Last week at TechEd Developers, I gave a talk on PowerShell and SQL Server. I mentioned some upcoming changes in RC0, and have just had a chance to check them out.

The PowerShell provider for SQL Server has been expanded to handle not only a "SQL" subdirectory (which enumerates database objects) and "SQLPolicy" (which enumerates the policy-based management objects) but also two new "directories": SQLRegistration and DataCollection.

SQLRegistration covers the groups and members of "Registered Servers" and before you ask, yes this is the same Registered Servers that show up in SQL Server Management Studio. So if you're managing hundreds of servers, you can easier script against any server or group of "Registered Servers". You don't have to navigate to a different machine and instance by referencing the name, as I described in an earlier blog entry. Be aware that the registration service takes a while to refresh registrations. If you define a new registered server in SSMS, it won't show up in the PowerShell list immediately. Just wait a minute or so...
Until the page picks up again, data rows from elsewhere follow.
/-- CHANNEL_STATISTICS (R284, R302, R325): 32 records inline, up to 1,024 and the row records by DMA. -/
def channelStatistics : Cmd where
  opcode := 0x0780
  dma := .optional
  run c s :=
    let vs := (s.coding.encs.flatMap fun e => encValues s e.1 e.2) ++ s.coding.decs.flatMap fun e => decValues s e.1 e.2
    if c.dma then { s.done (Config.layout 0x0780 vs) with out := s.channelRecords 1024 true }
    else s.done (Config.layout 0x0780 (vs ++ (s.channelRecords 32 false).map fun b => (b.toNat : Int)))

/-- CHANNEL_STATISTICS. -/
def execChannelStatistics (r : Request) (s : State) : Host.Outcome State Fault Refusal :=
  .next (channelStatistics.serve r s)

/-- What CORE_STATUS gives of a core: mode, channels, charge, gang partner (R255). -/
def coreValues (s : State) (k : Nat) : List Int :=
  let items := (s.baseCharges (10 + k)).filter fun e => e.2 != 0
  let gang := (s.coding.encs.any fun e => e.2.cores.length == 2 && e.2.cores.contains k)
    || s.coding.decs.any fun e => e.2.cores.length == 2 && e.2.cores.contains k
  [(k : Int), ((tabGet s.coding.modes k 0 : Nat) : Int)] ++ items.map (fun e => (e.1 : Int))
    ++ [((items.map (·.2)).sum : Int), if gang then (if k % 2 = 0 then (k + 1 : Int) else (k - 1 : Int)) else 0xFF]

/-- CORE_STATUS (R255). -/
def coreStatus : Cmd where
  opcode := 0x0781
  run _ s := s.done (Config.layout 0x0781 (((List.range 8).filter fun k => s.present 5 k).flatMap (coreValues s)))

/-- CORE_STATUS. -/
def execCoreStatus (r : Request) (s : State) : Host.Outcome State Fault Refusal := .next (coreStatus.serve r s)

end Sys2Proof.Machine
end

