-- ==== Sys2Proof/Certificates/Slice0/Obligations.lean ====
section
/-! DEFINITION. The statements for the provers. A statement about a command says: a request that is executed (it passes the
checks of R61) comes to a next state with the command's own effect, answered in its mailbox; `s.protocol t` holds what a
command leaves alone: everything but the mailboxes, sessions and schedule, the journal, event delivery and the store's
gather. -/

open Sys2Proof Sys2Proof.Machine

/-! ## Steps and the command protocol -/

/-- A step runs the command at the front of the queue on the state with the queue's rest. With no command waiting the block
idles, which is the model's choice (log entry 4): house time alone passes, and DT moves by one nanosecond unless it slews. -/
def Obligations.StepRunsTheFrontCommand : Prop :=
  (∀ (c : Instr) (q : List Instr) (s : State), s.pending = c :: q → step s = exec c { s with pending := q })
  ∧ (∀ (s : State), s.pending = [] → step s = .next s.idle)
  ∧ (∀ (s : State), s.pending = [] → s.health.tripped = false → s.boot.restart = none →
      step s = .next { s with time := s.idle.time, boot := s.idle.boot } ∧ (s.time.dtSlew = 0 → s.idle.time.dt = s.time.dt + 1))

/-! ## Reset, the shaded view, and what every step keeps -/

/-- What reset leaves (R18, R37, R64, R155, R550, R551): every quad is unallocated and its lanes disabled, with the reset values
of LANE_CONFIG and LANE_TX_EQ; TG0 is enabled with 1080p at 59.94 Hz and zero offset, the other groups are disabled; every
destination is fed from 0xF000, in TG0 with zero fine offset, not locked, without a watch rule and without tally;
HRT_REF_STATUS and HRT_TG_CONFIG of TG0 read as their tables say; no session is open, every mailbox is IDLE, and no command
waits. -/
def Obligations.ResetLeavesTheStatedValues : Prop :=
  (∀ (q : Nat), (State.reset.quad q).protocol = 0 ∧ (State.reset.quad q).loopback = 0)
  ∧ (∀ (n : Nat), (State.reset.lane n).state = .disabled ∧ State.reset.laneReg n 1 = 0x0000FFFF00000000
      ∧ State.reset.laneReg n 2 = 0x00080000)
  ∧ ((State.reset.tg 0).enabled ∧ (State.reset.tg 0).raster = 4 ∧ (State.reset.tg 0).rate = 6 ∧ (State.reset.tg 0).phaseOffset = 0
      ∧ ∀ m, State.reset.groupReg m 0 0 = 0x00080641)
  ∧ (∀ (g : Nat), 1 ≤ g → g < 8 → (State.reset.tg g).enabled = false ∧ ∀ m i, 1 ≤ i → State.reset.groupReg m g i = 0)
  ∧ (∀ (d : Nat), State.reset.dest d = { source := 0xF000, lane := false, tg := 0, fine := 0, locked := false, tally := 0 }
      ∧ State.reset.rule d = none)
  ∧ (∀ (m : Nat), State.reset.timeReg m 2 = 0x18)
  ∧ (State.reset.pending = [] ∧ State.reset.ccp.sessions = [] ∧ State.reset.ccp.schedule = [] ∧ State.reset.ccp.jobs = []
      ∧ ∀ k, (State.reset.mailbox k).state = .idle)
The DataCollection "subdirectory" allows you to enumerate the database objects and properties for the data collection feature that is used to populate and control the performance data warehouse in SQL Server 2008. You navigate through these collections/values the same way you'd navigate SQL and SQLPolicy. This one isn't doc'd as being part of the PowerShell provider in  BOL yet.
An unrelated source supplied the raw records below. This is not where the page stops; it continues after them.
-- ==== Sys2Proof/Laws/State.lean ====
section
/-! SUPPORT. Reading a field, or a record of a table, after an update of the state: one lemma for each field that an update
leaves alone, and two for the record that it stores. -/

namespace Sys2Proof.Machine

/-! ## What the protocol leaves alone -/

@[simp] theorem State.protocol_part (s t : State) : (s.protocol t).part = s.part := rfl
@[simp] theorem State.protocol_time (s t : State) : (s.protocol t).time = s.time := rfl
@[simp] theorem State.protocol_ccp (s t : State) : (s.protocol t).ccp = t.ccp := rfl
@[simp] theorem State.protocol_journal (s t : State) : (s.protocol t).journal = t.journal := rfl
@[simp] theorem State.protocol_events (s t : State) : (s.protocol t).events = t.events := rfl
@[simp] theorem State.protocol_boot (s t : State) : (s.protocol t).boot = s.boot := rfl
@[simp] theorem State.protocol_health (s t : State) : (s.protocol t).health = s.health := rfl
@[simp] theorem State.protocol_lanes (s t : State) : (s.protocol t).lanes = s.lanes := rfl
@[simp] theorem State.protocol_clocks (s t : State) : (s.protocol t).clocks = s.clocks := rfl
@[simp] theorem State.protocol_signals (s t : State) : (s.protocol t).signals = s.signals := rfl
@[simp] theorem State.protocol_routing (s t : State) : (s.protocol t).routing = s.routing := rfl
@[simp] theorem State.protocol_conversion (s t : State) : (s.protocol t).conversion = s.conversion := rfl
@[simp] theorem State.protocol_pictures (s t : State) : (s.protocol t).pictures = s.pictures := rfl
@[simp] theorem State.protocol_panels (s t : State) : (s.protocol t).panels = s.panels := rfl
@[simp] theorem State.protocol_coding (s t : State) : (s.protocol t).coding = s.coding := rfl
@[simp] theorem State.protocol_audio (s t : State) : (s.protocol t).audio = s.audio := rfl
@[simp] theorem State.protocol_cascade (s t : State) : (s.protocol t).cascade = s.cascade := rfl
@[simp] theorem State.protocol_memory (s t : State) : (s.protocol t).memory = s.memory := rfl
@[simp] theorem State.protocol_regs (s t : State) : (s.protocol t).regs = s.regs := rfl
@[simp] theorem State.protocol_cvus (s t : State) : (s.protocol t).cvus = s.cvus := rfl
@[simp] theorem State.protocol_lantern (s t : State) : (s.protocol t).lantern = s.lantern := rfl
@[simp] theorem State.protocol_flash (s t : State) : (s.protocol t).flash = s.flash := rfl
@[simp] theorem State.protocol_store (s t : State) : (s.protocol t).store = t.store := rfl
@[simp] theorem State.protocol_pending (s t : State) : (s.protocol t).pending = s.pending := rfl
@[simp] theorem State.protocol_freeCount (s t : State) : (s.protocol t).freeCount = s.freeCount := rfl

/-! ## State.setMailbox -/

@[simp] theorem State.setMailbox_part (s : State) (k : Nat) (m : Mailbox) : (s.setMailbox k m).part = s.part := rfl
@[simp] theorem State.setMailbox_time (s : State) (k : Nat) (m : Mailbox) : (s.setMailbox k m).time = s.time := rfl
@[simp] theorem State.setMailbox_journal (s : State) (k : Nat) (m : Mailbox) : (s.setMailbox k m).journal = s.journal := rfl
@[simp] theorem State.setMailbox_events (s : State) (k : Nat) (m : Mailbox) : (s.setMailbox k m).events = s.events := rfl
@[simp] theorem State.setMailbox_boot (s : State) (k : Nat) (m : Mailbox) : (s.setMailbox k m).boot = s.boot := rfl
@[simp] theorem State.setMailbox_health (s : State) (k : Nat) (m : Mailbox) : (s.setMailbox k m).health = s.health := rfl
@[simp] theorem State.setMailbox_lanes (s : State) (k : Nat) (m : Mailbox) : (s.setMailbox k m).lanes = s.lanes := rfl
@[simp] theorem State.setMailbox_clocks (s : State) (k : Nat) (m : Mailbox) : (s.setMailbox k m).clocks = s.clocks := rfl
@[simp] theorem State.setMailbox_signals (s : State) (k : Nat) (m : Mailbox) : (s.setMailbox k m).signals = s.signals := rfl
@[simp] theorem State.setMailbox_routing (s : State) (k : Nat) (m : Mailbox) : (s.setMailbox k m).routing = s.routing := rfl
@[simp] theorem State.setMailbox_conversion (s : State) (k : Nat) (m : Mailbox) : (s.setMailbox k m).conversion = s.conversion := rfl
@[simp] theorem State.setMailbox_pictures (s : State) (k : Nat) (m : Mailbox) : (s.setMailbox k m).pictures = s.pictures := rfl
@[simp] theorem State.setMailbox_panels (s : State) (k : Nat) (m : Mailbox) : (s.setMailbox k m).panels = s.panels := rfl
@[simp] theorem State.setMailbox_coding (s : State) (k : Nat) (m : Mailbox) : (s.setMailbox k m).coding = s.coding := rfl
@[simp] theorem State.setMailbox_audio (s : State) (k : Nat) (m : Mailbox) : (s.setMailbox k m).audio = s.audio := rfl
@[simp] theorem State.setMailbox_cascade (s : State) (k : Nat) (m : Mailbox) : (s.setMailbox k m).cascade = s.cascade := rfl
@[simp] theorem State.setMailbox_memory (s : State) (k : Nat) (m : Mailbox) : (s.setMailbox k m).memory = s.memory := rfl
@[simp] theorem State.setMailbox_regs (s : State) (k : Nat) (m : Mailbox) : (s.setMailbox k m).regs = s.regs := rfl
@[simp] theorem State.setMailbox_cvus (s : State) (k : Nat) (m : Mailbox) : (s.setMailbox k m).cvus = s.cvus := rfl
@[simp] theorem State.setMailbox_lantern (s : State) (k : Nat) (m : Mailbox) : (s.setMailbox k m).lantern = s.lantern := rfl
@[simp] theorem State.setMailbox_flash (s : State) (k : Nat) (m : Mailbox) : (s.setMailbox k m).flash = s.flash := rfl
@[simp] theorem State.setMailbox_store (s : State) (k : Nat) (m : Mailbox) : (s.setMailbox k m).store = s.store := rfl
@[simp] theorem State.setMailbox_pending (s : State) (k : Nat) (m : Mailbox) : (s.setMailbox k m).pending = s.pending := rfl
@[simp] theorem State.setMailbox_freeCount (s : State) (k : Nat) (m : Mailbox) : (s.setMailbox k m).freeCount = s.freeCount := rfl
@[simp] theorem State.setMailbox_mailbox (s : State) (k : Nat) (m : Mailbox) : (s.setMailbox k m).mailbox k = m := by
  simp [State.setMailbox, State.mailbox]
@[simp] theorem State.setMailbox_mailbox_other (s : State) (k : Nat) (m : Mailbox) (j : Nat) (h : j ≠ k) : (s.setMailbox k m).mailbox j = s.mailbox j := by
  simp [State.setMailbox, State.mailbox, h]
A couple of other miscellanous changes I noticed:
1. There are no longer separate custom drives for SQL and SQLPolicy as in previous versions. If you liked these custom drives its easy to add them:
New-PSDrive -Name SQL -Root SQLSERVER:\SQL
New-PSDrive -Name SQLPolicy -Root SQLSERVER:\SQLPolicy
..etc

2. Collection Names are no longer case-sensitive. So:

dir SQLServer:\SQL\{Computer}\{Instance}\databases

(where you replace {Computer} and {Instance} with real names) works now with "databases" being case insensitive.

Monday, June 09, 2008 1:59:08 PM (Pacific Standard Time, UTC-08:00)  #    Comments [0]  | 

SQL Server 2008 RC0 comes with a Readme file and a Release Notes file. It's always good to read both. In this RC, the readme file contains information on installation and upgrade, and the Release Notes file contains information about things that have changed from previous releases.

In RC0, they've changed the syntax/format of a few relevent new features. The changes affect T-SQL MERGE, the HierarchyID data type's methods, and the Geometry data type's Latitude/Longitude order. These won't be doc'd in BOL under What's New, because the What's New section lists new features, not features that have changed since the last CTP. Reading up on features that have changed will (hopefully) reduce the number of "why doesn't this code example that I downloaded from a reputable source work?" questions.

In addition to the two new performance features I just blogged about, RC0 also contains the new "Spatial Builder" API. Isaac has an excellent blog post about this API, with a (now-)working example. Check out his blog, I didn't find this feature mentioned in either "What's New" or "Release Notes".

Monday, June 09, 2008 1:20:39 PM (Pacific Standard Time, UTC-08:00)  #    Comments [0]  | 

There's a newer version of SQL Server 2008 (Release Candidate 0) available on MSDN and Technet.

Another performance-related feature (actually its additional information) allows you to have better visibility into performance-affecting queries. This information is available as columns query_hash and query_plan_hash in the sys.dm_exec_query_stats and sys.dm_exec_requests DMV. There's a really nice illustrative example in Books Online, so I won't repeat it here. You can use the queries in my last blog post to experiment with this as well.

The queries:

SELECT title_id, sum(qty) from sales
group by title_id
having sum(qty) = 30

and

SELECT title_id, sum(qty) from sales
group by title_id
having sum(qty) = 40

are similar enough that they could be parameterized (although they aren't autoparameterized). Parameterization would save query plan entry storage, rather than allocating a separate plan for each incantation of the similar query. You can also use this feature, along with the additional information in sys.dm_exec_query_stats to produce cumulative statistics (such as avg IOs, elasped time, etc. BOL has a nice query to accumulate similar plans, the relavent part is simply "GROUP BY query_hash".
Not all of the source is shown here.